— Task objective —
All entries should be copied exactly, none left out.

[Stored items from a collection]

'''

-- ==== Sys2Proof/Laws/KeepsCbcSched.lean ====
section
/-! SUPPORT. What each operation of Machine/CbcSched.lean leaves alone (the relation Keeps). -/

namespace Sys2Proof.Machine

theorem State.setSeg_keeps (s x1 x2) : Keeps 16777216 s (State.setSeg s x1 x2) := by
  unfold State.setSeg
  repeat' first
    | with_reducible exact Keeps.refl
    | ((with_reducible apply Keeps.comp (State.putCbc_keeps ..)); · rfl)

theorem State.setSegState_keeps (s x1 x2) : Keeps 8 s (State.setSegState s x1 x2) := by
  unfold State.setSegState
  repeat' first
    | with_reducible exact Keeps.refl
    | ((with_reducible apply Keeps.comp (State.wr_keeps ..)); · rfl)

theorem State.schedRefuse_keeps (s x1 x2) : Keeps 16777224 s (State.schedRefuse s x1 x2) := by
  unfold State.schedRefuse
  repeat' first
    | with_reducible assumption
    | with_reducible exact Keeps.refl
    | (lift_lets; intro z; first | (have hz : (fun (_ : State) => True) z := trivial; clear hz) | clear_value z)
    | ((with_reducible apply Keeps.comp (State.wrB_keeps ..)); · rfl)
    | ((with_reducible apply Keeps.comp (State.wr_keeps ..)); · rfl)
    | ((with_reducible apply Keeps.comp (State.setSeg_keeps ..)); · rfl)
    | with_reducible refine Keeps.foldl (fun _ _ _ => ?_) ?_
    | split

end Sys2Proof.Machine
end

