theorem RegW.unitA_keeps (x0 x1 s) : Keeps 1627109400 s (RegW.unitA x0 x1 s) := by
  unfold RegW.unitA
  repeat' first
    | with_reducible exact Keeps.refl
    | ((with_reducible apply Keeps.comp (RegW.mem_keeps ..)); · rfl)
    | ((with_reducible apply Keeps.comp (RegW.hic_keeps ..)); · rfl)
    | ((with_reducible apply Keeps.comp (RegW.mqf_keeps ..)); · rfl)
    | ((with_reducible apply Keeps.comp (RegW.pq_keeps ..)); · rfl)
    | ((with_reducible apply Keeps.comp (RegW.pea_keeps ..)); · rfl)
    | ((with_reducible apply Keeps.comp (RegW.epc_keeps ..)); · rfl)
    | ((with_reducible apply Keeps.comp (RegW.swc_keeps ..)); · rfl)
    | ((with_reducible apply Keeps.comp (RegW.put_keeps ..)); · rfl)
    | split

theorem RegW.unitB_keeps (x0 x1 s) : Keeps 1879029784 s (RegW.unitB x0 x1 s) := by
  unfold RegW.unitB
  repeat' first
    | with_reducible exact Keeps.refl
    | ((with_reducible apply Keeps.comp (RegW.ntu_keeps ..)); · rfl)
    | ((with_reducible apply Keeps.comp (RegW.cbc_keeps ..)); · rfl)
    | ((with_reducible apply Keeps.comp (RegW.canb_keeps ..)); · rfl)
    | ((with_reducible apply Keeps.comp (RegW.pia_keeps ..)); · rfl)
    | ((with_reducible apply Keeps.comp (RegW.ace_keeps ..)); · rfl)
    | ((with_reducible apply Keeps.comp (RegW.unitA_keeps ..)); · rfl)
    | split

theorem RegW.common_keeps (x0 x1 s) : Keeps 65544 s (RegW.common x0 x1 s) := by
  unfold RegW.common
  repeat' first
    | with_reducible exact Keeps.refl
    | (lift_lets; intro z)
    | ((with_reducible apply Keeps.comp (RegW.put_keeps ..)); · rfl)
    | ((with_reducible apply Keeps.comp (State.setIstat_keeps ..)); · rfl)
    | split

theorem RegW.apply_keeps (x0 x1 x2 s) : Keeps 1879029784 s (RegW.apply x0 x1 x2 s) := by
  unfold RegW.apply
  repeat' first
    | with_reducible exact Keeps.refl
    | ((with_reducible apply Keeps.comp (RegW.common_keeps ..)); · rfl)
    | ((with_reducible apply Keeps.comp (RegW.sysctl_keeps ..)); · rfl)
    | ((with_reducible apply Keeps.comp (RegW.sec_keeps ..)); · rfl)
    | ((with_reducible apply Keeps.comp (RegW.unitB_keeps ..)); · rfl)
    | split

theorem State.windowWrite_keeps (s x1 x2 x3 x4 x5) : Keeps 72 s (State.windowWrite s x1 x2 x3 x4 x5) := by
  unfold State.windowWrite
  split
  · exact (State.cfgErr_keeps ..).mono rfl
  · exact (State.putPmem_keeps s fun h => putPart_wf _ _ _ _ (putPart_wf _ _ _ _ h)).mono rfl

theorem State.regWrite_keeps (s x1 x2 x3 x4 x5 x6) : Keeps 1879029848 s (State.regWrite s x1 x2 x3 x4 x5 x6) := by
  unfold State.regWrite
  repeat' first
    | with_reducible exact Keeps.refl
    | (lift_lets; intro z; clear_value z)
    | ((with_reducible apply Keeps.comp (State.windowWrite_keeps ..)); · rfl)
    | ((with_reducible apply Keeps.comp (State.cfgErr_keeps ..)); · rfl)
    | ((with_reducible apply Keeps.comp (RegW.apply_keeps ..)); · rfl)
    | split
    | dsimp only

theorem State.regPop_keeps (s x1 x2 x3) : Keeps 604844040 s (State.regPop s x1 x2 x3).2 := by
  unfold State.regPop
  repeat' first
    | with_reducible exact Keeps.refl
    | ((with_reducible apply Keeps.comp (semTake_keeps ..)); · rfl)
    | ((with_reducible apply Keeps.comp (pqPop_keeps ..)); · rfl)
    | ((with_reducible apply Keeps.comp (State.txtsPop_keeps ..)); · rfl)
    | ((with_reducible apply Keeps.comp (State.rxfPop_keeps ..)); · rfl)
    | split

theorem State.regPop_out {s x1 x2 x3 y0 y1} (h : State.regPop s x1 x2 x3 = (y0, y1)) : Keeps 604844040 s y1 := by
  have := State.regPop_keeps s x1 x2 x3; rw [h] at this; exact this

'''

— Written response —
-- ==== Sys2Proof/Laws/KeepsCbcSched.lean ====
section
/-! SUPPORT. What each operation of Machine/CbcSched.lean leaves alone (the relation Keeps). -/

namespace Sys2Proof.Machine

theorem State.setSeg_keeps (s x1 x2) : Keeps 16777216 s (State.setSeg s x1 x2) := by
  unfold State.setSeg
  repeat' first
    | with_reducible exact Keeps.refl
    | ((with_reducible apply Keeps.comp (State.putCbc_keeps ..)); · rfl)

theorem State.setSegState_keeps (s x1 x2) : Keeps 8 s (State.setSegState s x1 x2) := by
  unfold State.setSegState
  repeat' first
    | with_reducible exact Keeps.refl
    | ((with_reducible apply Keeps.comp (State.wr_keeps ..)); · rfl)

theorem State.schedRefuse_keeps (s x1 x2) : Keeps 16777224 s (State.schedRefuse s x1 x2) := by
  unfold State.schedRefuse
  repeat' first
    | with_reducible assumption
    | with_reducible exact Keeps.refl
    | (lift_lets; intro z; first | (have hz : (fun (_ : State) => True) z := trivial; clear hz) | clear_value z)
    | ((with_reducible apply Keeps.comp (State.wrB_keeps ..)); · rfl)
    | ((with_reducible apply Keeps.comp (State.wr_keeps ..)); · rfl)
    | ((with_reducible apply Keeps.comp (State.setSeg_keeps ..)); · rfl)
    | with_reducible refine Keeps.foldl (fun _ _ _ => ?_) ?_
    | split

end Sys2Proof.Machine
end

theorem RegW.unitA_keeps (x0 x1 s) : Keeps 1627109400 s (RegW.unitA x0 x1 s) := by
  unfold RegW.unitA
  repeat' first
    | with_reducible exact Keeps.refl
    | ((with_reducible apply Keeps.comp (RegW.mem_keeps ..)); · rfl)
    | ((with_reducible apply Keeps.comp (RegW.hic_keeps ..)); · rfl)
    | ((with_reducible apply Keeps.comp (RegW.mqf_keeps ..)); · rfl)
    | ((with_reducible apply Keeps.comp (RegW.pq_keeps ..)); · rfl)
    | ((with_reducible apply Keeps.comp (RegW.pea_keeps ..)); · rfl)
    | ((with_reducible apply Keeps.comp (RegW.epc_keeps ..)); · rfl)
    | ((with_reducible apply Keeps.comp (RegW.swc_keeps ..)); · rfl)
    | ((with_reducible apply Keeps.comp (RegW.put_keeps ..)); · rfl)
    | split

theorem RegW.unitB_keeps (x0 x1 s) : Keeps 1879029784 s (RegW.unitB x0 x1 s) := by
  unfold RegW.unitB
  repeat' first
    | with_reducible exact Keeps.refl
    | ((with_reducible apply Keeps.comp (RegW.ntu_keeps ..)); · rfl)
    | ((with_reducible apply Keeps.comp (RegW.cbc_keeps ..)); · rfl)
    | ((with_reducible apply Keeps.comp (RegW.canb_keeps ..)); · rfl)
    | ((with_reducible apply Keeps.comp (RegW.pia_keeps ..)); · rfl)
    | ((with_reducible apply Keeps.comp (RegW.ace_keeps ..)); · rfl)
    | ((with_reducible apply Keeps.comp (RegW.unitA_keeps ..)); · rfl)
    | split

theorem RegW.common_keeps (x0 x1 s) : Keeps 65544 s (RegW.common x0 x1 s) := by
  unfold RegW.common
  repeat' first
    | with_reducible exact Keeps.refl
    | (lift_lets; intro z)
    | ((with_reducible apply Keeps.comp (RegW.put_keeps ..)); · rfl)
    | ((with_reducible apply Keeps.comp (State.setIstat_keeps ..)); · rfl)
    | split

theorem RegW.apply_keeps (x0 x1 x2 s) : Keeps 1879029784 s (RegW.apply x0 x1 x2 s) := by
  unfold RegW.apply
  repeat' first
    | with_reducible exact Keeps.refl
    | ((with_reducible apply Keeps.comp (RegW.common_keeps ..)); · rfl)
    | ((with_reducible apply Keeps.comp (RegW.sysctl_keeps ..)); · rfl)
    | ((with_reducible apply Keeps.comp (RegW.sec_keeps ..)); · rfl)
    | ((with_reducible apply Keeps.comp (RegW.unitB_keeps ..)); · rfl)
    | split

theorem State.windowWrite_keeps (s x1 x2 x3 x4 x5) : Keeps 72 s (State.windowWrite s x1 x2 x3 x4 x5) := by
  unfold State.windowWrite
  split
  · exact (State.cfgErr_keeps ..).mono rfl
  · exact (State.putPmem_keeps s fun h => putPart_wf _ _ _ _ (putPart_wf _ _ _ _ h)).mono rfl

theorem State.regWrite_keeps (s x1 x2 x3 x4 x5 x6) : Keeps 1879029848 s (State.regWrite s x1 x2 x3 x4 x5 x6) := by
  unfold State.regWrite
  repeat' first
    | with_reducible exact Keeps.refl
    | (lift_lets; intro z; clear_value z)
    | ((with_reducible apply Keeps.comp (State.windowWrite_keeps ..)); · rfl)
    | ((with_reducible apply Keeps.comp (State.cfgErr_keeps ..)); · rfl)
    | ((with_reducible apply Keeps.comp (RegW.apply_keeps ..)); · rfl)
    | split
    | dsimp only

theorem State.regPop_keeps (s x1 x2 x3) : Keeps 604844040 s (State.regPop s x1 x2 x3).2 := by
  unfold State.regPop
  repeat' first
    | with_reducible exact Keeps.refl
    | ((with_reducible apply Keeps.comp (semTake_keeps ..)); · rfl)
    | ((with_reducible apply Keeps.comp (pqPop_keeps ..)); · rfl)
    | ((with_reducible apply Keeps.comp (State.txtsPop_keeps ..)); · rfl)
    | ((with_reducible apply Keeps.comp (State.rxfPop_keeps ..)); · rfl)
    | split

theorem State.regPop_out {s x1 x2 x3 y0 y1} (h : State.regPop s x1 x2 x3 = (y0, y1)) : Keeps 604844040 s y1 := by
  have := State.regPop_keeps s x1 x2 x3; rw [h] at this; exact this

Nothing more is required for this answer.